Maybe there is another solution? The goal is just to visualize the ECG and PPG signal.
Thank you very much in advance!

@msaenen77: I have the same issue, need about 10 streams of 100 Hz data. Did you find a solution?

What you’re describing should work. Influx supports nanosecond-precision timestamps, and Grafana should be able to visualize data with that kind of resolution. Are you facing a specific issue getting this to work?

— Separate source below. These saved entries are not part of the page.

-- ==== Sys2Proof/Word.lean ====
section
/-! DEFINITION. The widths of 00_scope.md R8: the 32-bit word, the byte and the 5-bit register field. -/

namespace Sys2Proof

/-- A 32-bit word: a GPR, the pc, a CSR, an address while it is computed, an instruction (00_scope.md R8). -/
abbrev Word := BitVec 32

/-- A byte of memory, the smallest addressable unit (20_memory.md R101). -/
abbrev Byte := BitVec 8

/-- A register field of an instruction: `rd`, `rj` or `rk`, 5 bits (30_encoding.md R151). -/
abbrev Reg := BitVec 5

end Sys2Proof
end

Since we are trying to send 100 values every second, we put them in JSON arrays.
{"ID":"Unit_A", "Waveform1":[1,2,3....,100], "Waveform2":[1,2,3,...,100], ..... , "Waveform10":[1,2,3,...,100]}

When I used Telegraf to pipeline the MQTT to influxdb, it made many fields like Waveform1_0, Waveform1_99, etc. What I wanted was to have one field, and then create new timestamps at a constant rate. Is there a way for telegraf or some other tool to do that? I have complete control over the JSON format, but if I have to add names and timestamps for each value to the JSON, the wireless link will be overloaded.

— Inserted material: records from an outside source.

/-- Rows 27 to 43: compare and logic immediates, CSR instructions, CACOP, TLB, ERTN, IDLE. -/
def catalogSystem : List Row := [
  { mnemonic := "slti", pattern := 0x02000000#32, mask := 0xFFC00000#32, build := fun w => .slti (fieldRd w) (fieldRj w) (fieldI12 w) },
  { mnemonic := "sltui", pattern := 0x02400000#32, mask := 0xFFC00000#32, build := fun w => .sltui (fieldRd w) (fieldRj w) (fieldI12 w) },
  { mnemonic := "addi.w", pattern := 0x02800000#32, mask := 0xFFC00000#32, build := fun w => .addiW (fieldRd w) (fieldRj w) (fieldI12 w) },
  { mnemonic := "andi", pattern := 0x03400000#32, mask := 0xFFC00000#32, build := fun w => .andi (fieldRd w) (fieldRj w) (fieldI12 w) },
  { mnemonic := "ori", pattern := 0x03800000#32, mask := 0xFFC00000#32, build := fun w => .ori (fieldRd w) (fieldRj w) (fieldI12 w) },
  { mnemonic := "xori", pattern := 0x03C00000#32, mask := 0xFFC00000#32, build := fun w => .xori (fieldRd w) (fieldRj w) (fieldI12 w) },
  { mnemonic := "csrrd", pattern := 0x04000000#32, mask := 0xFF0003E0#32, build := fun w => .csrrd (fieldRd w) (fieldI14 w) },
  { mnemonic := "csrwr", pattern := 0x04000020#32, mask := 0xFF0003E0#32, build := fun w => .csrwr (fieldRd w) (fieldI14 w) },
  { mnemonic := "csrxchg", pattern := 0x04000000#32, mask := 0xFF000000#32, build := fun w => .csrxchg (fieldRd w) (fieldRj w) (fieldI14 w) },
  { mnemonic := "cacop", pattern := 0x06000000#32, mask := 0xFFC00000#32, build := fun w => .cacop (fieldLow5 w) (fieldRj w) (fieldI12 w) },
  { mnemonic := "tlbsrch", pattern := 0x06482800#32, mask := 0xFFFFFFFF#32, build := fun _ => .tlbsrch },
  { mnemonic := "tlbrd", pattern := 0x06482C00#32, mask := 0xFFFFFFFF#32, build := fun _ => .tlbrd },
  { mnemonic := "tlbwr", pattern := 0x06483000#32, mask := 0xFFFFFFFF#32, build := fun _ => .tlbwr },
  { mnemonic := "tlbfill", pattern := 0x06483400#32, mask := 0xFFFFFFFF#32, build := fun _ => .tlbfill },
  { mnemonic := "ertn", pattern := 0x06483800#32, mask := 0xFFFFFFFF#32, build := fun _ => .ertn },
  { mnemonic := "idle", pattern := 0x06488000#32, mask := 0xFFFF8000#32, build := fun w => .idle (fieldCode15 w) },
  { mnemonic := "invtlb", pattern := 0x06498000#32, mask := 0xFFFF8000#32, build := fun w => .invtlb (fieldLow5 w) (fieldRj w) (fieldRk w) } ]

/-- Rows 44 to 58: upper immediates, LL.W, SC.W, loads, stores, PRELD, barriers. -/
def catalogMemory : List Row := [
  { mnemonic := "lu12i.w", pattern := 0x14000000#32, mask := 0xFE000000#32, build := fun w => .lu12iW (fieldRd w) (fieldSi20 w) },
  { mnemonic := "pcaddu12i", pattern := 0x1C000000#32, mask := 0xFE000000#32, build := fun w => .pcaddu12i (fieldRd w) (fieldSi20 w) },
  { mnemonic := "ll.w", pattern := 0x20000000#32, mask := 0xFF000000#32, build := fun w => .llW (fieldRd w) (fieldRj w) (fieldI14 w) },
  { mnemonic := "sc.w", pattern := 0x21000000#32, mask := 0xFF000000#32, build := fun w => .scW (fieldRd w) (fieldRj w) (fieldI14 w) },
  { mnemonic := "ld.b", pattern := 0x28000000#32, mask := 0xFFC00000#32, build := fun w => .ldB (fieldRd w) (fieldRj w) (fieldI12 w) },
  { mnemonic := "ld.h", pattern := 0x28400000#32, mask := 0xFFC00000#32, build := fun w => .ldH (fieldRd w) (fieldRj w) (fieldI12 w) },
  { mnemonic := "ld.w", pattern := 0x28800000#32, mask := 0xFFC00000#32, build := fun w => .ldW (fieldRd w) (fieldRj w) (fieldI12 w) },
  { mnemonic := "st.b", pattern := 0x29000000#32, mask := 0xFFC00000#32, build := fun w => .stB (fieldRd w) (fieldRj w) (fieldI12 w) },
  { mnemonic := "st.h", pattern := 0x29400000#32, mask := 0xFFC00000#32, build := fun w => .stH (fieldRd w) (fieldRj w) (fieldI12 w) },
  { mnemonic := "st.w", pattern := 0x29800000#32, mask := 0xFFC00000#32, build := fun w => .stW (fieldRd w) (fieldRj w) (fieldI12 w) },
  { mnemonic := "ld.bu", pattern := 0x2A000000#32, mask := 0xFFC00000#32, build := fun w => .ldBu (fieldRd w) (fieldRj w) (fieldI12 w) },
  { mnemonic := "ld.hu", pattern := 0x2A400000#32, mask := 0xFFC00000#32, build := fun w => .ldHu (fieldRd w) (fieldRj w) (fieldI12 w) },
  { mnemonic := "preld", pattern := 0x2AC00000#32, mask := 0xFFC00000#32, build := fun w => .preld (fieldLow5 w) (fieldRj w) (fieldI12 w) },
  { mnemonic := "dbar", pattern := 0x38720000#32, mask := 0xFFFF8000#32, build := fun w => .dbar (fieldCode15 w) },
  { mnemonic := "ibar", pattern := 0x38728000#32, mask := 0xFFFF8000#32, build := fun w => .ibar (fieldCode15 w) } ]

/-- Rows 59 to 67: jumps and branches. -/
def catalogControl : List Row := [
  { mnemonic := "jirl", pattern := 0x4C000000#32, mask := 0xFC000000#32, build := fun w => .jirl (fieldRd w) (fieldRj w) (fieldOffs16 w) },
  { mnemonic := "b", pattern := 0x50000000#32, mask := 0xFC000000#32, build := fun w => .b (fieldOffs26 w) },
  { mnemonic := "bl", pattern := 0x54000000#32, mask := 0xFC000000#32, build := fun w => .bl (fieldOffs26 w) },
  { mnemonic := "beq", pattern := 0x58000000#32, mask := 0xFC000000#32, build := fun w => .beq (fieldRj w) (fieldRd w) (fieldOffs16 w) },
  { mnemonic := "bne", pattern := 0x5C000000#32, mask := 0xFC000000#32, build := fun w => .bne (fieldRj w) (fieldRd w) (fieldOffs16 w) },
  { mnemonic := "blt", pattern := 0x60000000#32, mask := 0xFC000000#32, build := fun w => .blt (fieldRj w) (fieldRd w) (fieldOffs16 w) },
  { mnemonic := "bge", pattern := 0x64000000#32, mask := 0xFC000000#32, build := fun w => .bge (fieldRj w) (fieldRd w) (fieldOffs16 w) },
  { mnemonic := "bltu", pattern := 0x68000000#32, mask := 0xFC000000#32, build := fun w => .bltu (fieldRj w) (fieldRd w) (fieldOffs16 w) },
  { mnemonic := "bgeu", pattern := 0x6C000000#32, mask := 0xFC000000#32, build := fun w => .bgeu (fieldRj w) (fieldRd w) (fieldOffs16 w) } ]

/-- Row 68: the trailing wildcard, which matches everything not matched earlier (R160). -/
def catalogWildcard : List Row := [
  { mnemonic := "(invalid)", pattern := 0x00000000#32, mask := 0x00000000#32, build := fun w => .invalid w } ]

/-- The whole catalog in declaration order (30_encoding.md R170). -/
def catalog : List Row :=
  catalogAlu ++ (catalogSystem ++ (catalogMemory ++ (catalogControl ++ catalogWildcard)))

/-! ## Decode -/

/-- Why bytes decode to no instruction. -/
inductive DecodeError where
  /-- Fewer than the 4 bytes of an instruction word (30_encoding.md R150). -/
  | truncated
  /-- No row of the catalog matches: the "decode-table inconsistency" of 60_exceptions.md R406, which the trailing
  wildcard makes impossible (`decodeWord_isSome` in Laws/Decode.lean). -/
  | noMatchingRow
deriving DecidableEq, Repr

/-- The instruction of a word: the first row that matches, with its operands (30_encoding.md R160). -/
def decodeWord (w : Word) : Option Instr :=
  (catalog.find? fun r => rowMatches r w).map fun r => r.build w

/-- Four bytes, lowest address first, as the little-endian word they store (30_encoding.md R150; 20_memory.md R114). -/
def wordOfBytes (b0 b1 b2 b3 : Byte) : Word := b3 ++ b2 ++ b1 ++ b0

Also, as a second issue, I am reading the Grafana will probably struggle trying to run the queries even several times a second to get a real time display of thousands of points, because it’s having to query them all, rather than just the last packet.

Thanks @mikemitchell for the extra info, this is very helpful!

Re. getting the data into Influx, I have to admit my knowledge of Telegraf is limited. Since it belongs to the Influx stack, it may be better to get some advice on the Influx forum. There’s a “Collect” category where I’ve seen similar topics being discussed.

Of course if you happened to have a Python script or similar that’s used for data ingestion (like OP @msaenen77), then adding timestamps through that would be pretty straightforward.

Got you - I didn’t fully realize that real-time visualization is the goal here (it didn’t seem to be in OP’s post). This does indeed change the picture a little, though I feel like it should still be workable through Grafana. Maybe consider the following two points:

Good luck! Would love to hear how you get on in the end.

@svetb Thanks, that is quite helpful. I was probably reading some older posts, and did not realize that fast streaming is locked out in the default config file min_refersh_interval . I will try that.

Hi msaenen77, how did your project go?
I have a similar project, could you help me?